About Me: For starters that's me in the background of this vintage photo. Mother and Granny enjoying a libation right from the bottle. ( Classy Dames ) Look at that big ass Hellmans jar. I am a byproduct of frozen T.V. Dinners and S&H Greenstamps; such humble beginnings sparked a twisted imagination and gave me a morbid sense of humor.

This was a writing exercise from Ms. Mason's class. (I strongly suggest enrollment, classes fill up early so register a.s.a.p.) I want to Thank Her for all she has done. And for her maniacal laugh!!!

This is a true story.

Richard McMichael



My Grandmother was the first person to teach me how to pour beer.

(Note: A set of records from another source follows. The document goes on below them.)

/-! modRun -/

@[simp] theorem modRun_pending (s : State) (ord page : Nat) (f : PageRun → PageRun) :
    (s.modRun ord page f).pending = s.pending := rfl
@[simp] theorem modRun_clk (s : State) (ord page : Nat) (f : PageRun → PageRun) :
    (s.modRun ord page f).clk = s.clk := rfl
@[simp] theorem modRun_frc0 (s : State) (ord page : Nat) (f : PageRun → PageRun) :
    (s.modRun ord page f).frc0 = s.frc0 := rfl
@[simp] theorem modRun_free (s : State) (ord page : Nat) (f : PageRun → PageRun) :
    (s.modRun ord page f).free = s.free := rfl
@[simp] theorem modRun_out (s : State) (ord page : Nat) (f : PageRun → PageRun) :
    (s.modRun ord page f).out = s.out := rfl
@[simp] theorem modRun_core (s : State) (ord page : Nat) (f : PageRun → PageRun) :
    (s.modRun ord page f).core = s.core := rfl
@[simp] theorem modRun_base (s : State) (ord page : Nat) (f : PageRun → PageRun) :
    (s.modRun ord page f).base = s.base := rfl
@[simp] theorem modRun_pairEn (s : State) (ord page : Nat) (f : PageRun → PageRun) :
    (s.modRun ord page f).pairEn = s.pairEn := rfl
@[simp] theorem modRun_unitId (s : State) (ord page : Nat) (f : PageRun → PageRun) :
    (s.modRun ord page f).unitId = s.unitId := rfl
@[simp] theorem modRun_modeStrap (s : State) (ord page : Nat) (f : PageRun → PageRun) :
    (s.modRun ord page f).modeStrap = s.modeStrap := rfl
@[simp] theorem modRun_shutdown (s : State) (ord page : Nat) (f : PageRun → PageRun) :
    (s.modRun ord page f).shutdown = s.shutdown := rfl
@[simp] theorem modRun_words (s : State) (ord page : Nat) (f : PageRun → PageRun) :
    (s.modRun ord page f).words = s.words := rfl
@[simp] theorem modRun_shadow (s : State) (ord page : Nat) (f : PageRun → PageRun) :
    (s.modRun ord page f).shadow = s.shadow := rfl
@[simp] theorem modRun_rwlDone (s : State) (ord page : Nat) (f : PageRun → PageRun) :
    (s.modRun ord page f).rwlDone = s.rwlDone := rfl
@[simp] theorem modRun_mem (s : State) (ord page : Nat) (f : PageRun → PageRun) :
    (s.modRun ord page f).mem = s.mem := rfl
@[simp] theorem modRun_flash (s : State) (ord page : Nat) (f : PageRun → PageRun) :
    (s.modRun ord page f).flash = s.flash := rfl
@[simp] theorem modRun_otp (s : State) (ord page : Nat) (f : PageRun → PageRun) :
    (s.modRun ord page f).otp = s.otp := rfl
@[simp] theorem modRun_ao (s : State) (ord page : Nat) (f : PageRun → PageRun) : (s.modRun ord page f).ao = s.ao := rfl
@[simp] theorem modRun_tap (s : State) (ord page : Nat) (f : PageRun → PageRun) :
    (s.modRun ord page f).tap = s.tap := rfl
@[simp] theorem modRun_tb (s : State) (ord page : Nat) (f : PageRun → PageRun) : (s.modRun ord page f).tb = s.tb := rfl
@[simp] theorem modRun_refs (s : State) (ord page : Nat) (f : PageRun → PageRun) :
    (s.modRun ord page f).refs = s.refs := rfl
@[simp] theorem modRun_events (s : State) (ord page : Nat) (f : PageRun → PageRun) :
    (s.modRun ord page f).events = s.events := rfl
@[simp] theorem modRun_dcp (s : State) (ord page : Nat) (f : PageRun → PageRun) :
    (s.modRun ord page f).dcp = s.dcp := rfl
@[simp] theorem modRun_ptp (s : State) (ord page : Nat) (f : PageRun → PageRun) :
    (s.modRun ord page f).ptp = s.ptp := rfl
@[simp] theorem modRun_agate (s : State) (ord page : Nat) (f : PageRun → PageRun) :
    (s.modRun ord page f).agate = s.agate := rfl
@[simp] theorem modRun_pwr (s : State) (ord page : Nat) (f : PageRun → PageRun) :
    (s.modRun ord page f).pwr = s.pwr := rfl
@[simp] theorem modRun_ingest (s : State) (ord page : Nat) (f : PageRun → PageRun) :
    (s.modRun ord page f).ingest = s.ingest := rfl
@[simp] theorem modRun_web (s : State) (ord page : Nat) (f : PageRun → PageRun) :
    (s.modRun ord page f).web = s.web := rfl
@[simp] theorem modRun_screen (s : State) (ord page : Nat) (f : PageRun → PageRun) :
    (s.modRun ord page f).screen = s.screen := rfl
@[simp] theorem modRun_lanes (s : State) (ord page : Nat) (f : PageRun → PageRun) :
    (s.modRun ord page f).lanes = s.lanes := rfl
@[simp] theorem modRun_lines (s : State) (ord page : Nat) (f : PageRun → PageRun) :
    (s.modRun ord page f).lines = s.lines := rfl
@[simp] theorem modRun_fire (s : State) (ord page : Nat) (f : PageRun → PageRun) :
    (s.modRun ord page f).fire = s.fire := rfl
@[simp] theorem modRun_cam (s : State) (ord page : Nat) (f : PageRun → PageRun) :
    (s.modRun ord page f).cam = s.cam := rfl
@[simp] theorem modRun_beryl (s : State) (ord page : Nat) (f : PageRun → PageRun) :
    (s.modRun ord page f).beryl = s.beryl := rfl
@[simp] theorem modRun_pair (s : State) (ord page : Nat) (f : PageRun → PageRun) :
    (s.modRun ord page f).pair = s.pair := rfl
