-- ==== Sys2Proof/Tests/Slice0.lean ====
section
/-! SUPPORT. Tests: small states; a command that each check of well-formedness refuses; values of the spec's worked
examples; and, for each statement, states and operands that meet the hypotheses of each of its clauses. -/

namespace Sys2Proof.Tests
open Sys2Proof Sys2Proof.Machine

-- The checks below run one at a time: each holds much memory.
set_option Elab.async false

"Now tilt the glass, pour slowly, and don't spill any on the goddamn sofa!"

She was also the first adult figure to demonstrate the healing powers of whiskey, freely dispensing hot toddies, combating the first sniffles of November's vintage. She kept the kettle on the stove until the spring's thaw; when it came time for gin and tonics (and filthy jokes) to remedy the humidity.

Granny always had a glow about her, some say it was her personality, but I knew, from very early on, that it was an aura distilled from Bombay Sapphire. I loved the way she held a martini glass, making little crystal whirlpools with the toothpick. (For the longest time I was under the impression olives grew with pimentos stuffed in them.)

Granny was my first open casket viewing; a sobering sight for an eleven year old. My grandmother died in her sleep, about the same time her Doctor told her alcohol was no longer an option; Happy Hour was over for her, time to pay the check. She showed them and checked out early... God Bless you Granny!!!!

My Mother is about the same age now as Granny was then. (She only drinks white zinfandel.) We moved mother from her little apartment, a dwelling she inhabited for close to twenty years to an assisted living facility.

Mother is a pack rat, this little lady held on to every thing that came through her mail box. I found Christmas cards dating back to the Nixon Administration. Tossing hallmark debris away as she turned her back became a game that day. Twenty years of sentimental accumulation mired the moving process and we still had the task of her little bedroom wardrobe to fit in the Budget moving van. The clock as it were was "A tick'n."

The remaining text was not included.